===== STORED DATA
/-! ## replied -/

@[simp] theorem replied_rstHeld (s : State) (kind tag : Byte) (status : Status) (result : Result) : (s.replied kind tag status result).rstHeld = s.rstHeld := rfl
@[simp] theorem replied_now (s : State) (kind tag : Byte) (status : Status) (result : Result) : (s.replied kind tag status result).now = s.now := rfl
@[simp] theorem replied_yard (s : State) (kind tag : Byte) (status : Status) (result : Result) : (s.replied kind tag status result).yard = s.yard := rfl
@[simp] theorem replied_lanes (s : State) (kind tag : Byte) (status : Status) (result : Result) : (s.replied kind tag status result).lanes = s.lanes := rfl
@[simp] theorem replied_tables (s : State) (kind tag : Byte) (status : Status) (result : Result) : (s.replied kind tag status result).tables = s.tables := rfl
@[simp] theorem replied_holdPeriod (s : State) (kind tag : Byte) (status : Status) (result : Result) : (s.replied kind tag status result).holdPeriod = s.holdPeriod := rfl
@[simp] theorem replied_sightings (s : State) (kind tag : Byte) (status : Status) (result : Result) : (s.replied kind tag status result).sightings = s.sightings := rfl
@[simp] theorem replied_lastDrop (s : State) (kind tag : Byte) (status : Status) (result : Result) : (s.replied kind tag status result).lastDrop = s.lastDrop := rfl
@[simp] theorem replied_checkPos (s : State) (kind tag : Byte) (status : Status) (result : Result) : (s.replied kind tag status result).checkPos = s.checkPos := rfl
@[simp] theorem replied_parkOrder (s : State) (kind tag : Byte) (status : Status) (result : Result) : (s.replied kind tag status result).parkOrder = s.parkOrder := rfl
@[simp] theorem replied_store (s : State) (kind tag : Byte) (status : Status) (result : Result) : (s.replied kind tag status result).store = s.store := rfl
@[simp] theorem replied_finalOrder (s : State) (kind tag : Byte) (status : Status) (result : Result) : (s.replied kind tag status result).finalOrder = s.finalOrder := rfl
@[simp] theorem replied_stationA (s : State) (kind tag : Byte) (status : Status) (result : Result) : (s.replied kind tag status result).stationA = s.stationA := rfl
@[simp] theorem replied_stationB (s : State) (kind tag : Byte) (status : Status) (result : Result) : (s.replied kind tag status result).stationB = s.stationB := rfl
@[simp] theorem replied_choices (s : State) (kind tag : Byte) (status : Status) (result : Result) : (s.replied kind tag status result).choices = s.choices := rfl
@[simp] theorem replied_pending (s : State) (kind tag : Byte) (status : Status) (result : Result) : (s.replied kind tag status result).pending = s.pending := rfl

/-! ## Reading a lane or a station back -/

theorem lane_eq (s : State) (i : LaneIdx) : s.lane i = s.lanes[i.val] := rfl

@[simp] theorem lane_setLane_same (s : State) (i : LaneIdx) (l : Lane) : (s.setLane i l).lane i = l := by
  simp [lane_eq, State.setLane]

theorem lane_setLane_ne (s : State) {i j : LaneIdx} (l : Lane) (h : i ≠ j) : (s.setLane i l).lane j = s.lane j := by
  have h' : (i : Nat) ≠ j := fun e => h (Fin.ext e)
  simp [lane_eq, State.setLane, h']

@[simp] theorem lane_modLane_same (s : State) (i : LaneIdx) (f : Lane → Lane) : (s.modLane i f).lane i = f (s.lane i) := by
  simp [State.modLane]

theorem lane_modLane_ne (s : State) {i j : LaneIdx} (f : Lane → Lane) (h : i ≠ j) : (s.modLane i f).lane j = s.lane j :=
  lane_setLane_ne s _ h

@[simp] theorem setLane_setLane (s : State) (i : LaneIdx) (l m : Lane) : (s.setLane i l).setLane i m = s.setLane i m := by
  simp [State.setLane]

@[simp] theorem modLane_modLane (s : State) (i : LaneIdx) (f g : Lane → Lane) :
    (s.modLane i f).modLane i g = s.modLane i (fun l => g (f l)) := by
  simp [State.modLane]

/-- Two changes of a lane that agree on the lane as it stands are one. -/
theorem modLane_congr {s : State} {i : LaneIdx} {f g : Lane → Lane} (h : f (s.lane i) = g (s.lane i)) : s.modLane i f = s.modLane i g := by
  simp only [State.modLane, h]

/-- A change of a lane that leaves it as it stands is none. -/
theorem modLane_self {s : State} {i : LaneIdx} {f : Lane → Lane} (h : f (s.lane i) = s.lane i) : s.modLane i f = s := by
  have e : s.lanes.set i.val (s.lanes.get i) i.isLt = s.lanes := by
    apply Vector.ext
    intro j hj
    by_cases hij : i.val = j
    · subst hij; simp [Vector.get]
    · simp [Vector.getElem_set_ne, hij]
  have h' : s.modLane i f = { s with lanes := s.lanes.set i.val (s.lanes.get i) i.isLt } := by
    show s.setLane i (f (s.lane i)) = _
    rw [h]
    rfl
  rw [h', e]

@[simp] theorem lane_repace (s : State) (i : LaneIdx) : s.repace.lane i = (s.lane i).repace := by
  simp [lane_eq, State.repace]

@[simp] theorem station_setStation_same (s : State) (x : StationId) (t : Station) : (s.setStation x t).station x = t := by
  cases x <;> rfl

theorem station_setStation_ne (s : State) {x y : StationId} (t : Station) (h : x ≠ y) :
    (s.setStation x t).station y = s.station y := by
  cases x <;> cases y <;> first | rfl | exact absurd rfl h

@[simp] theorem station_modStation_same (s : State) (x : StationId) (f : Station → Station) :
    (s.modStation x f).station x = f (s.station x) := by
  simp [State.modStation]

theorem station_modStation_ne (s : State) {x y : StationId} (f : Station → Station) (h : x ≠ y) :
    (s.modStation x f).station y = s.station y :=
  station_setStation_ne s _ h

@[simp] theorem modStation_modStation (s : State) (x : StationId) (f g : Station → Station) :
    (s.modStation x f).modStation x g = s.modStation x (fun t => g (f t)) := by cases x <;> rfl

theorem modStation_congr {s : State} {x : StationId} {f g : Station → Station} (h : f (s.station x) = g (s.station x)) :
    s.modStation x f = s.modStation x g := by
  simp only [State.modStation, h]

theorem modStation_self {s : State} {x : StationId} {f : Station → Station} (h : f (s.station x) = s.station x) :
    s.modStation x f = s := by
  simp only [State.modStation, h]
  cases x <;> rfl

@[simp] theorem station_setLane (s : State) (i : LaneIdx) (l : Lane) (x : StationId) : (s.setLane i l).station x = s.station x := by
  cases x <;> rfl

@[simp] theorem station_modLane (s : State) (i : LaneIdx) (f : Lane → Lane) (x : StationId) :
    (s.modLane i f).station x = s.station x := by
  cases x <;> rfl

@[simp] theorem lane_setStation (s : State) (x : StationId) (t : Station) (i : LaneIdx) : (s.setStation x t).lane i = s.lane i := by
  cases x <;> rfl

@[simp] theorem lane_modStation (s : State) (x : StationId) (f : Station → Station) (i : LaneIdx) :
    (s.modStation x f).lane i = s.lane i := by
  cases x <;> rfl

@[simp] theorem lane_setRecord (s : State) (k : SlotIdx) (r : SettleRec) (i : LaneIdx) : (s.setRecord k r).lane i = s.lane i := rfl

@[simp] theorem lane_countYard (s : State) (c : YardCtr) (i : LaneIdx) : (s.countYard c).lane i = s.lane i := rfl

@[simp] theorem lane_replied (s : State) (kind tag : Byte) (status : Status) (result : Result) (i : LaneIdx) :
    (s.replied kind tag status result).lane i = s.lane i := rfl

end Sys2Proof.Machine
end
==========
# EXERCISE OBJECTIVE:
Say how many lines in the data hold the string "stands", and say nothing else.

# RESULT:
2